When your absolute dream house is an 800 sq/ft cabin on a quarter section of hardwood. I used that one last  year brother Bart but it is still my dream.


----------



## Bigg_Redd (Nov 6, 2008)

. . .when you stop and snag a load of firewood left by the power company on the side of the road on the way to your wedding.


----------



## bvpbill (Nov 6, 2008)

When you read this thread to completion and have a couple of cords stacked outside. 
Ready to go when you don't know what the winter will bring here in
Annapolis. However, it will get cold and we will be warm.
Better to burn wood than burn $$$ paying BGE for the non heat pump heat!
Bill


----------



## eernest4 (Nov 6, 2008)

You know your a woodburner when you are upset because there is a tree down 20 miles away
that you can have free for the taking but the gasoline & the number of trips needed to get it all home virsus the carring capacity of your honda civic hatch back make it too expensive to bother with.

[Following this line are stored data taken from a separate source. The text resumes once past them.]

theorem witness_operand_a_missing : ∃ (s : State) (k : Opcode), s.runState = .running ∧ s.nameAtPc = some k ∧
    1 ≤ k.operandCount ∧ s.pc.toNat + 1 > 255 := ⟨machineAt 255 [0x47], .prn, by decide⟩
theorem witness_operand_b_missing : ∃ (s : State) (k : Opcode), s.runState = .running ∧ s.nameAtPc = some k ∧
    2 ≤ k.operandCount ∧ s.pc.toNat + 1 ≤ 255 ∧ s.pc.toNat + 2 > 255 := ⟨machineAt 254 [0xA0, 1], .add, by decide⟩
theorem witness_operands_present : ∃ (s : State) (k : Opcode), s.runState = .running ∧ s.nameAtPc = some k ∧
    s.pc.toNat + k.operandCount ≤ 255 := ⟨machineAt 255 [0x11], .ret, by decide⟩

theorem witness_bad_register : ∃ (s : State) (i : Instr) (rest : List Byte) (b : Byte), s.runState = .running ∧
    fetchDecode s = .ok (i, rest) ∧ i.registerOperands.find? (fun b => decide (7 < b.toNat)) = some b :=
  ⟨machineAt 20 [0xA0, 7, 8], .add 7 8, [], 8, rfl, rfl, by decide⟩
theorem witness_immediate_unchecked : ∃ (s : State) (ra : Reg) (b : Byte) (rest : List Byte), s.runState = .running ∧
    s.pc.toNat = 253 ∧ fetchDecode s = .ok (.ldi (regByte ra) b, rest) :=
  ⟨machineAt 253 [0x82, 7, 255], 7, 255, [], rfl, by decide, rfl⟩

theorem witness_call_return_address : ∃ s : State, 254 ≤ s.pc.toNat := ⟨machineAt 254 [0x50, 0], by decide⟩

theorem witness_sequential_overflow : ∃ (i : Instr) (s t : State), i.wellFormed = true ∧
    i.opcode ∈ [.ldi, .add, .mul, .cmp, .prn, .push, .pop] ∧ s.pc.toNat + i.opcode.length > 255 ∧
    exec i { s with pc := 0 } = .next t :=
  ⟨.add 1 2, machineAt 253 [0xA0, 1, 2], _, by decide, by decide, by decide, rfl⟩
theorem witness_sequential_overflow_jeq : ∃ (i : Instr) (s t : State), i.wellFormed = true ∧
    (i.opcode = .jeq ∧ s.flags.e = false) ∧ s.pc.toNat + i.opcode.length > 255 ∧ exec i { s with pc := 0 } = .next t :=
  ⟨.jeq 0, machineAt 254 [0x55, 0], _, by decide, by decide, by decide, rfl⟩
theorem witness_sequential_overflow_jne : ∃ (i : Instr) (s t : State), i.wellFormed = true ∧
    (i.opcode = .jne ∧ s.flags.e = true) ∧ s.pc.toNat + i.opcode.length > 255 ∧ exec i { s with pc := 0 } = .next t :=
  ⟨.jne 0, setFlags (machineAt 254 [0x56, 0]) ⟨true, false, false⟩, _, by decide, by decide, by decide, rfl⟩

/-- A running machine whose step faults, with OutOfBounds: for the statements about every faulting step. -/
theorem witness_faulting_step : ∃ (s t : State) (r : FaultRecord), s.runState = .running ∧ step s = .next t ∧
    t.runState = .faulted ∧ t.faultRecord = some r ∧ r.kind = .outOfBounds :=
  ⟨machineAt 253 [0xA0, 1, 2], _, _, rfl, rfl, rfl, rfl, rfl⟩

theorem witness_encoded_instruction : ∃ (s : State) (i : Instr), s.runState = .running ∧
    ∀ (j : Nat) (h : j < (encode s.config.opcodes i).length),
      memRead s.mem (s.pc.toNat + j) = some (encode s.config.opcodes i)[j] :=
  ⟨machineAt 253 [0xA0, 1, 2], .add 1 2, rfl, by decide⟩

theorem witness_stopped_halted : ∃ s : State, s.cleanEnd ∧ s.stopped := ⟨haltRun State.reset, by decide⟩
theorem witness_stopped_faulted : ∃ s : State, s.failedEnd ∧ s.stopped := ⟨showLoadError Config.default, by decide⟩

/-- A running machine's step that halts, and one that does not. -/
theorem witness_halting_step : ∃ s t : State, s.runState = .running ∧ step s = .next t ∧ t.runState = .halted :=
  ⟨machineAt 255 [0x01], _, rfl, rfl, rfl⟩

/-- A step of an instruction outside every family that writes something: for the whole-machine frames. -/
theorem witness_frames : ∃ s t : State, step s = .next t ∧ s.nameAtPc ≠ some .cmp ∧ s.nameAtPc ≠ some .prn ∧
    s.nameAtPc ∉ [some .push, some .pop, some .call, some .ret] ∧
    s.nameAtPc ∉ [some .ldi, some .add, some .mul, some .pop] :=
  ⟨machineAt 3 [0x54, 2], _, rfl, by decide, by decide, by decide, by decide⟩

theorem witness_invariant_step : ∃ s t : State, s.Inv ∧ step s = .next t :=
  ⟨machineAt 253 [0xA0, 1, 2], _,
    ⟨by decide, by decide, fun _ => rfl, fun h => absurd h (by decide)⟩, rfl⟩

theorem witness_fetch_other_memory : ∃ (s : State) (mem : Memory) (k : Opcode), s.nameAtPc = some k ∧ mem ≠ s.mem ∧
    ∀ j, j ≤ k.operandCount → mem.cell (s.pc.toNat + j) = s.mem.cell (s.pc.toNat + j) :=
  ⟨machineAt 10 [0x47, 1], [(10, 0x47), (11, 1), (12, 9)], .prn, by decide, by decide, by decide⟩

/-- A PUSH over the next opcode byte, with a byte that is none of the thirteen. -/
theorem witness_pushed_unknown_opcode : ∃ (s t : State), s.mem.wf ∧ s.runState = .running ∧ s.pc.toNat ≤ 253 ∧
    exec (.push (regByte 0)) s = .next t ∧ t.pc.toNat = (spDown s.sp).toNat ∧
    ∀ k, t.config.opcodes.byteOf k ≠ readReg s 0 :=
  ⟨{ machineAt 240 [0x45, 0] with sp := 243 }, _, by decide, rfl, by decide, rfl, by decide,
    opcode_bytes_exclude _ _ (by decide)⟩

/-- A PUSH at 253 over the next opcode byte, with one of the thirteen whose operands fit. -/
theorem witness_pushed_known_opcode : ∃ (s t : State) (k : Opcode), s.mem.wf ∧ s.runState = .running ∧ s.pc.toNat = 253 ∧
    exec (.push (regByte 0)) s = .next t ∧ t.pc.toNat = (spDown s.sp).toNat ∧
    t.config.opcodes.byteOf k = readReg s 0 ∧ t.pc.toNat + k.operandCount ≤ 255 :=
  ⟨withRegisters { machineAt 253 [0x45, 0] with sp := 0 } [(0, 0x11)], _, .ret, by decide, rfl, by decide, rfl, by decide,
    by decide, by decide⟩

/-- A PUSH over operand b of the next instruction. -/
theorem witness_pushed_operand : ∃ (s t : State) (k : Opcode) (j : Nat), s.mem.wf ∧ s.runState = .running ∧
    s.pc.toNat ≤ 253 ∧ exec (.push (regByte 0)) s = .next t ∧ t.nameAtPc = some k ∧ t.pc.toNat + k.operandCount ≤ 255 ∧
    j < k.operandCount ∧ t.pc.toNat + 1 + j = (spDown s.sp).toNat ∧ j = 1 :=
  ⟨{ machineAt 240 [0x45, 0, 0x82, 0, 9] with sp := 245 }, _, .ldi, 1, by decide, rfl, by decide, rfl, by decide, by decide,
    by decide, by decide, rfl⟩

/-- A CALL whose target is the cell it pushes to, and one whose target uses that cell as operand a. -/
theorem witness_called_stored_byte : ∃ (s t : State), s.mem.wf ∧ s.runState = .running ∧ s.pc.toNat ≤ 253 ∧
    exec (.call (regByte 0)) s = .next t ∧ t.pc.toNat = (spDown s.sp).toNat ∧
    ∀ k, t.config.opcodes.byteOf k ≠ s.pc + 2 :=
  ⟨withRegisters (machineAt 3 [0x50, 0]) [(0, 243)], _, by decide, rfl, by decide, rfl, by decide,
    opcode_bytes_exclude _ _ (by decide)⟩
theorem witness_called_stored_operand : ∃ (s t : State) (k : Opcode) (j : Nat), s.mem.wf ∧ s.runState = .running ∧
    s.pc.toNat ≤ 253 ∧ exec (.call (regByte 0)) s = .next t ∧ t.nameAtPc = some k ∧ t.pc.toNat + k.operandCount ≤ 255 ∧
    j < k.operandCount ∧ t.pc.toNat + 1 + j = (spDown s.sp).toNat ∧ j = 0 :=
  ⟨withRegisters { machineAt 3 [0x50, 0, 0x47] with sp := 7 } [(0, 5)], _, .prn, 0, by decide, rfl, by decide, rfl,
    by decide, by decide, by decide, by decide, rfl⟩

theorem witness_sp_at_255 : ∃ s : State, s.sp = 255 ∧ s.pc.toNat ≤ 253 := ⟨{ machineAt 253 [] with sp := 255 }, by decide⟩

theorem witness_decoded_bytes : ∃ (m : OpcodeMap) (bs more : List Byte) (i : Instr),
    decodeBytes m bs = some (i, more) := ⟨OpcodeMap.ls8, [0x82, 7, 255, 1], [1], .ldi 7 255, by decide⟩

theorem witness_whole_byte_match : ∃ (m : OpcodeMap) (op : Byte) (k : Opcode) (rest : List Byte), m.legal ∧
    m.byteOf k = op ∧ k.operandCount ≤ rest.length := ⟨OpcodeMap.ls8, 0x82, .ldi, [7, 255], by decide⟩
theorem witness_whole_byte_no_match : ∃ (m : OpcodeMap) (op : Byte), m.legal ∧ ∀ k, m.byteOf k ≠ op :=
  ⟨OpcodeMap.ls8, 0x00, by decide, opcode_bytes_exclude _ _ (by decide)⟩

theorem witness_unassigned_byte : ∃ s : State, s.runState = .running ∧
    s.opcodeAtPc = 0b11111111 := ⟨machineAt 3 [0xFF], by decide⟩

theorem witness_memory_write : ∃ (m : Memory) (addr : Nat), m.wf ∧ addr = 255 ∧ addr ≤ 255 := ⟨[(255, 1)], 255, by decide⟩
theorem witness_memory_outside : ∃ (m : Memory) (addr : Nat), m.wf ∧ addr = 256 ∧ addr > 255 := ⟨[(255, 1)], 256, by decide⟩

theorem witness_canonical_memories : ∃ m m' : Memory, m.wf ∧ m'.wf ∧ ∀ addr, m.cell addr = m'.cell addr :=
  ⟨[(0, 1), (255, 2)], [(0, 1), (255, 2)], by decide, by decide, fun _ => rfl⟩

theorem witness_image_fits : ∃ (image : List Byte) (s : State), s.mem.wf ∧ (∃ c, s = State.construct c) ∧
    image.length = 256 ∧ image.length ≤ 256 := by
  refine ⟨List.replicate 256 1, State.reset, by decide, ⟨Config.default, rfl⟩, ?_⟩
  rw [List.length_replicate]
  exact ⟨rfl, Nat.le_refl _⟩
theorem witness_image_too_long : ∃ image : List Byte, 256 < image.length := by
  refine ⟨List.replicate 257 1, ?_⟩
  rw [List.length_replicate]
  decide

theorem witness_line_comment : ∃ a : List Char, '#' ∉ a ∧ a ≠ [] := ⟨['1', ' '], by decide⟩
theorem witness_line_byte : ∃ ds : List Char, ds ≠ [] ∧ (∀ d ∈ ds, d = '0' ∨ d = '1') ∧ ds.length = 8 :=
  ⟨['1', '0', '0', '0', '0', '0', '1', '0'], by simp⟩
theorem witness_line_too_long : ∃ ds : List Char, (∀ d ∈ ds, d = '0' ∨ d = '1') ∧ ds.length = 9 :=
  ⟨['1', '0', '0', '0', '0', '0', '0', '0', '0'], by simp⟩
theorem witness_line_whitespace : ∃ a b : List Char, (∀ d ∈ a ++ b, isSpace d = true) ∧ a ≠ [] ∧ b ≠ [] :=
  ⟨[' ', '\t'], [' '], by simp [isSpace]⟩
/-- A line of digits with a space inside. -/
theorem witness_line_skipped : ∃ (l : List Char) (d : Char), '#' ∉ l ∧ (∀ c ∈ l.head?, isSpace c = false) ∧
    (∀ c ∈ l.getLast?, isSpace c = false) ∧ d ∈ l ∧ d ≠ '0' ∧ d ≠ '1' := ⟨['0', ' ', '1'], ' ', by simp [isSpace]⟩

end Sys2Proof.Tests
end

section
/-! SUPPORT. The meaning of the four stack instructions on a register operand, one equation each, the cells and the ends of
a push and a pop (R37, R38), and the proofs of the two stack address rules. -/

namespace Sys2Proof.Machine

/-! ### The stack instructions on a register operand -/

theorem exec_push (s : State) (ra : Reg) :
    exec (.push (regByte ra)) s = .next (seqNext .push 2 (pushByte s (readReg s ra))) :=
  congrArg Host.Outcome.next (withReg_regByte ..)

theorem exec_pop (s : State) (ra : Reg) :
    exec (.pop (regByte ra)) s = .next (seqNext .pop 2 (writeReg (popSp s) ra (poppedByte s))) :=
  congrArg Host.Outcome.next (withReg_regByte ..)

/-- A CALL whose return address fits a byte pushes it; the target is read before the push (R94). -/
theorem exec_call_inside {s : State} (ra : Reg) (h : s.pc.toNat + 2 ≤ 255) :
    exec (.call (regByte ra)) s = .next (setPc (pushByte s (s.pc + 2)) (readReg s ra)) := by
  have hret : BitVec.ofNat 8 (s.pc.toNat + 2) = s.pc + 2 := by simp [BitVec.ofNat_add]
  rw [← hret]
  exact congrArg Host.Outcome.next ((withReg_regByte ..).trans (if_neg (by omega)))

theorem exec_ret (s : State) : exec .ret s = .next (setPc (popSp s) (poppedByte s)) := rfl

/-! ### A push and a pop at the ends of memory, and the cells of a push -/

@[simp] theorem spDown_zero : spDown 0 = 255 := by decide

@[simp] theorem spUp_last : spUp 255 = 0 := by decide

theorem poppedByte_eq_cell (s : State) : poppedByte s = s.mem.cell s.sp.toNat := rfl

theorem pushByte_cell_self {s : State} (hm : s.mem.wf) (v : Byte) :
    (pushByte s v).mem.cell (spDown s.sp).toNat = v := Memory.cell_set_self hm _ v

theorem pushByte_cell_ne (s : State) (v : Byte) {addr : Nat} (h : addr ≠ (spDown s.sp).toNat) :
    (pushByte s v).mem.cell addr = s.mem.cell addr := Memory.cell_set_ne _ v h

Oh why didn't I put a new axil on my trailer earlier this summer???

Oh yea, I remember now. I wanted to get the wood I already had on hand cut,split & stored in the wood shed, first, before it  got rained on & all moldy & green & started growing oddly shaped & colored things out of the sides of the logs.


----------



## pyro68 (Nov 6, 2008)

when your wife is in bed waiting, and your stuck on hearth.com trying to figure out if that 5th thermometer for your stove will benefit, and where to place it on the stove. . . .


----------



## CowboyAndy (Nov 6, 2008)

You know you are a real wood burner when you drag the wood splitter over to the in laws at 8pm on a wed night because they have some left to be split... and just ignore the skunk 50 yards from you, and the coyotes that seem to be getting closer and closer. Head home at 9pm and ponder splitting more by the headlights of your truck, even though most of the neighborhood is asleep and someone will most likely call the cops. But hey, that wood isn't going to split itself!


----------



## kenny chaos (Nov 6, 2008)

You know you're a real wood burner when you get such a strong and urgent need to split wood that you sneak out in your ninja outfit and absolutely refuse to think that you might be out of gas.  http://www.youtube.com/watch?v=4qVfbl38rnc


----------



## acesover (Nov 6, 2008)

when your posting stuff on the hearth at 2 am.


----------



## timfromohio (Nov 6, 2008)

When the pictures your kids draw of any type of dwelling (be it house, castle, etc.) all have stoves, chimneys, red in the firebox, and small black lines coming out of the chimney that's supposed to be the smoke (they're both under 5 and are still learning about a "clean" burn ....)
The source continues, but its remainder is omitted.